» AIM OF THE EXERCISE:
Would you copy the material below word for word, beginning with its first line and ending with the line that contains "s.ip := by cases p <;> rfl"?

» DATA FOR PROCESSING:
@[simp] theorem State.setPhys_stack (s : State) (p : PhysReg) (v : Byte) : (s.setPhys p v).stack = s.stack := by cases p <;> rfl
@[simp] theorem State.setPhys_ip (s : State) (p : PhysReg) (v : Byte) : (s.setPhys p v).ip = s.ip := by cases p <;> rfl
@[simp] theorem State.setPhys_psu (s : State) (p : PhysReg) (v : Byte) : (s.setPhys p v).psu = s.psu := by cases p <;> rfl
@[simp] theorem State.setPhys_psl (s : State) (p : PhysReg) (v : Byte) : (s.setPhys p v).psl = s.psl := by cases p <;> rfl
@[simp] theorem State.setPhys_ivb (s : State) (p : PhysReg) (v : Byte) : (s.setPhys p v).ivb = s.ivb := by cases p <;> rfl
@[simp] theorem State.setPhys_trapp (s : State) (p : PhysReg) (v : Byte) : (s.setPhys p v).trapp = s.trapp := by cases p <;> rfl
@[simp] theorem State.setPhys_halted (s : State) (p : PhysReg) (v : Byte) : (s.setPhys p v).halted = s.halted := by cases p <;> rfl
@[simp] theorem State.setPhys_irqPending (s : State) (p : PhysReg) (v : Byte) : (s.setPhys p v).irqPending = s.irqPending := by cases p <;> rfl
@[simp] theorem State.setPhys_mem (s : State) (p : PhysReg) (v : Byte) : (s.setPhys p v).mem = s.mem := by cases p <;> rfl
@[simp] theorem State.setPhys_memMap (s : State) (p : PhysReg) (v : Byte) : (s.setPhys p v).memMap = s.memMap := by cases p <;> rfl
@[simp] theorem State.setPhys_trace (s : State) (p : PhysReg) (v : Byte) : (s.setPhys p v).trace = s.trace := by cases p <;> rfl
@[simp] theorem State.setPhys_draws (s : State) (p : PhysReg) (v : Byte) : (s.setPhys p v).draws = s.draws := by cases p <;> rfl
@[simp] theorem State.setPhys_carry (s : State) (p : PhysReg) (v : Byte) : (s.setPhys p v).carry = s.carry := by cases p <;> rfl
@[simp] theorem State.setPhys_com (s : State) (p : PhysReg) (v : Byte) : (s.setPhys p v).com = s.com := by cases p <;> rfl
@[simp] theorem State.setPhys_ovf (s : State) (p : PhysReg) (v : Byte) : (s.setPhys p v).ovf = s.ovf := by cases p <;> rfl
@[simp] theorem State.setPhys_wc (s : State) (p : PhysReg) (v : Byte) : (s.setPhys p v).wc = s.wc := by cases p <;> rfl
@[simp] theorem State.setPhys_rs (s : State) (p : PhysReg) (v : Byte) : (s.setPhys p v).rs = s.rs := by cases p <;> rfl
@[simp] theorem State.setPhys_idc (s : State) (p : PhysReg) (v : Byte) : (s.setPhys p v).idc = s.idc := by cases p <;> rfl
@[simp] theorem State.setPhys_cc (s : State) (p : PhysReg) (v : Byte) : (s.setPhys p v).cc = s.cc := by cases p <;> rfl
@[simp] theorem State.setPhys_sp (s : State) (p : PhysReg) (v : Byte) : (s.setPhys p v).sp = s.sp := by cases p <;> rfl
@[simp] theorem State.setPhys_ii (s : State) (p : PhysReg) (v : Byte) : (s.setPhys p v).ii = s.ii := by cases p <;> rfl
@[simp] theorem State.setPhys_flagOut (s : State) (p : PhysReg) (v : Byte) : (s.setPhys p v).flagOut = s.flagOut := by cases p <;> rfl
@[simp] theorem State.setPhys_page (s : State) (p : PhysReg) (v : Byte) : (s.setPhys p v).page = s.page := by cases p <;> rfl
@[simp] theorem State.setPhys_pc (s : State) (p : PhysReg) (v : Byte) : (s.setPhys p v).pc = s.pc := by cases p <;> rfl
@[simp] theorem State.setPhys_stackAt (s : State) (p : PhysReg) (v : Byte) (j : BitVec 4) : (s.setPhys p v).stackAt j = s.stackAt j := by
  cases p <;> rfl
@[simp] theorem State.setPhys_byteAt (s : State) (p : PhysReg) (v : Byte) (a : Word) : (s.setPhys p v).byteAt a = s.byteAt a := by
  cases p <;> rfl
@[simp] theorem State.setPhys_mapKind (s : State) (p : PhysReg) (v : Byte) (a : Word) : (s.setPhys p v).mapKind a = s.mapKind a := by
  cases p <;> rfl
@[simp] theorem State.setPhys_memRead (s : State) (p : PhysReg) (v : Byte) (k : MemAccess) (a : Word) : (s.setPhys p v).memRead k a = s.memRead k a := by
  cases p <;> rfl

/-! ## setReg -/

@[simp] theorem State.setReg_stack (s : State) (r : Reg) (v : Byte) : (s.setReg r v).stack = s.stack := by simp [State.setReg]
@[simp] theorem State.setReg_ip (s : State) (r : Reg) (v : Byte) : (s.setReg r v).ip = s.ip := by simp [State.setReg]
@[simp] theorem State.setReg_psu (s : State) (r : Reg) (v : Byte) : (s.setReg r v).psu = s.psu := by simp [State.setReg]
@[simp] theorem State.setReg_psl (s : State) (r : Reg) (v : Byte) : (s.setReg r v).psl = s.psl := by simp [State.setReg]
@[simp] theorem State.setReg_ivb (s : State) (r : Reg) (v : Byte) : (s.setReg r v).ivb = s.ivb := by simp [State.setReg]
@[simp] theorem State.setReg_trapp (s : State) (r : Reg) (v : Byte) : (s.setReg r v).trapp = s.trapp := by simp [State.setReg]
@[simp] theorem State.setReg_halted (s : State) (r : Reg) (v : Byte) : (s.setReg r v).halted = s.halted := by simp [State.setReg]
@[simp] theorem State.setReg_irqPending (s : State) (r : Reg) (v : Byte) : (s.setReg r v).irqPending = s.irqPending := by simp [State.setReg]
@[simp] theorem State.setReg_mem (s : State) (r : Reg) (v : Byte) : (s.setReg r v).mem = s.mem := by simp [State.setReg]
@[simp] theorem State.setReg_memMap (s : State) (r : Reg) (v : Byte) : (s.setReg r v).memMap = s.memMap := by simp [State.setReg]
@[simp] theorem State.setReg_trace (s : State) (r : Reg) (v : Byte) : (s.setReg r v).trace = s.trace := by simp [State.setReg]
@[simp] theorem State.setReg_draws (s : State) (r : Reg) (v : Byte) : (s.setReg r v).draws = s.draws := by simp [State.setReg]
@[simp] theorem State.setReg_carry (s : State) (r : Reg) (v : Byte) : (s.setReg r v).carry = s.carry := by simp [State.setReg]
@[simp] theorem State.setReg_com (s : State) (r : Reg) (v : Byte) : (s.setReg r v).com = s.com := by simp [State.setReg]
@[simp] theorem State.setReg_ovf (s : State) (r : Reg) (v : Byte) : (s.setReg r v).ovf = s.ovf := by simp [State.setReg]
@[simp] theorem State.setReg_wc (s : State) (r : Reg) (v : Byte) : (s.setReg r v).wc = s.wc := by simp [State.setReg]
@[simp] theorem State.setReg_rs (s : State) (r : Reg) (v : Byte) : (s.setReg r v).rs = s.rs := by simp [State.setReg]
@[simp] theorem State.setReg_idc (s : State) (r : Reg) (v : Byte) : (s.setReg r v).idc = s.idc := by simp [State.setReg]
@[simp] theorem State.setReg_cc (s : State) (r : Reg) (v : Byte) : (s.setReg r v).cc = s.cc := by simp [State.setReg]
@[simp] theorem State.setReg_sp (s : State) (r : Reg) (v : Byte) : (s.setReg r v).sp = s.sp := by simp [State.setReg]
@[simp] theorem State.setReg_ii (s : State) (r : Reg) (v : Byte) : (s.setReg r v).ii = s.ii := by simp [State.setReg]
@[simp] theorem State.setReg_flagOut (s : State) (r : Reg) (v : Byte) : (s.setReg r v).flagOut = s.flagOut := by simp [State.setReg]
@[simp] theorem State.setReg_page (s : State) (r : Reg) (v : Byte) : (s.setReg r v).page = s.page := by simp [State.setReg]
@[simp] theorem State.setReg_pc (s : State) (r : Reg) (v : Byte) : (s.setReg r v).pc = s.pc := by simp [State.setReg]
@[simp] theorem State.setReg_stackAt (s : State) (r : Reg) (v : Byte) (j : BitVec 4) : (s.setReg r v).stackAt j = s.stackAt j := by
  simp [State.setReg]
@[simp] theorem State.setReg_byteAt (s : State) (r : Reg) (v : Byte) (a : Word) : (s.setReg r v).byteAt a = s.byteAt a := by
  simp [State.setReg]
@[simp] theorem State.setReg_mapKind (s : State) (r : Reg) (v : Byte) (a : Word) : (s.setReg r v).mapKind a = s.mapKind a := by
  simp [State.setReg]
@[simp] theorem State.setReg_memRead (s : State) (r : Reg) (v : Byte) (k : MemAccess) (a : Word) : (s.setReg r v).memRead k a = s.memRead k a := by
  simp [State.setReg]

@[simp] theorem State.setReg_phys (s : State) (r : Reg) (v : Byte) (q : PhysReg) :
    (s.setReg r v).phys q = if q = physOf s.rs r then v else s.phys q := by
  simp [State.setReg]

/-- Two indices select one register only if they are the same index. -/
@[simp] theorem physOf_inj (b : Bool) (r q : Reg) : physOf b r = physOf b q ↔ r = q := by
  cases b <;> cases r <;> cases q <;> decide

@[simp] theorem State.setReg_reg (s : State) (r q : Reg) (v : Byte) :
    (s.setReg r v).reg q = if q = r then v else s.reg q := by
  simp [State.reg]

/-! ## memWrite -/

@[simp] theorem State.memWrite_r0 (s : State) (a : Word) (v : Byte) : (s.memWrite a v).r0 = s.r0 := by
  unfold State.memWrite; split <;> rfl
@[simp] theorem State.memWrite_r1 (s : State) (a : Word) (v : Byte) : (s.memWrite a v).r1 = s.r1 := by
  unfold State.memWrite; split <;> rfl
@[simp] theorem State.memWrite_r2 (s : State) (a : Word) (v : Byte) : (s.memWrite a v).r2 = s.r2 := by
  unfold State.memWrite; split <;> rfl
@[simp] theorem State.memWrite_r3 (s : State) (a : Word) (v : Byte) : (s.memWrite a v).r3 = s.r3 := by
  unfold State.memWrite; split <;> rfl
@[simp] theorem State.memWrite_r1b (s : State) (a : Word) (v : Byte) : (s.memWrite a v).r1b = s.r1b := by
  unfold State.memWrite; split <;> rfl
@[simp] theorem State.memWrite_r2b (s : State) (a : Word) (v : Byte) : (s.memWrite a v).r2b = s.r2b := by
  unfold State.memWrite; split <;> rfl
@[simp] theorem State.memWrite_r3b (s : State) (a : Word) (v : Byte) : (s.memWrite a v).r3b = s.r3b := by
  unfold State.memWrite; split <;> rfl
@[simp] theorem State.memWrite_stack (s : State) (a : Word) (v : Byte) : (s.memWrite a v).stack = s.stack := by
  unfold State.memWrite; split <;> rfl
@[simp] theorem State.memWrite_ip (s : State) (a : Word) (v : Byte) : (s.memWrite a v).ip = s.ip := by
  unfold State.memWrite; split <;> rfl
@[simp] theorem State.memWrite_psu (s : State) (a : Word) (v : Byte) : (s.memWrite a v).psu = s.psu := by
  unfold State.memWrite; split <;> rfl
@[simp] theorem State.memWrite_psl (s : State) (a : Word) (v : Byte) : (s.memWrite a v).psl = s.psl := by
  unfold State.memWrite; split <;> rfl
@[simp] theorem State.memWrite_ivb (s : State) (a : Word) (v : Byte) : (s.memWrite a v).ivb = s.ivb := by
  unfold State.memWrite; split <;> rfl
@[simp] theorem State.memWrite_trapp (s : State) (a : Word) (v : Byte) : (s.memWrite a v).trapp = s.trapp := by
  unfold State.memWrite; split <;> rfl
@[simp] theorem State.memWrite_halted (s : State) (a : Word) (v : Byte) : (s.memWrite a v).halted = s.halted := by
  unfold State.memWrite; split <;> rfl
@[simp] theorem State.memWrite_irqPending (s : State) (a : Word) (v : Byte) : (s.memWrite a v).irqPending = s.irqPending := by
  unfold State.memWrite; split <;> rfl
@[simp] theorem State.memWrite_memMap (s : State) (a : Word) (v : Byte) : (s.memWrite a v).memMap = s.memMap := by
  unfold State.memWrite; split <;> rfl
@[simp] theorem State.memWrite_draws (s : State) (a : Word) (v : Byte) : (s.memWrite a v).draws = s.draws := by
  unfold State.memWrite; split <;> rfl
@[simp] theorem State.memWrite_phys (s : State) (a : Word) (v : Byte) (p : PhysReg) : (s.memWrite a v).phys p = s.phys p := by
  cases p <;> simp [State.phys]
@[simp] theorem State.memWrite_stackAt (s : State) (a : Word) (v : Byte) (j : BitVec 4) : (s.memWrite a v).stackAt j = s.stackAt j := by
  simp [State.stackAt]
@[simp] theorem State.memWrite_mapKind (s : State) (a : Word) (v : Byte) (b : Word) : (s.memWrite a v).mapKind b = s.mapKind b := by
  simp [State.mapKind]

/-! ## The stack -/

@[simp] theorem State.setStack_stackAt (s : State) (k j : BitVec 4) (v : Word) :
    (s.setStack k v).stackAt j = if j = k then v else s.stackAt j := by
  by_cases h : j = k
  · subst h; simp [State.stackAt, State.setStack]
  · have h' : ¬ k.toNat = j.toNat := fun e => h (BitVec.eq_of_toNat_eq e.symm)
    simp [State.stackAt, State.setStack, h, h']

end Sys2Proof.Machine
end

» RESULT OF THIS TASK:
@[simp] theorem State.setPhys_stack (s : State) (p : PhysReg) (v : Byte) : (s.setPhys p v).stack = s.stack := by cases p <;> rfl
@[simp] theorem State.setPhys_ip (s : State) (p : PhysReg) (v : Byte) : (s.setPhys p v).ip = s.ip := by cases p <;> rfl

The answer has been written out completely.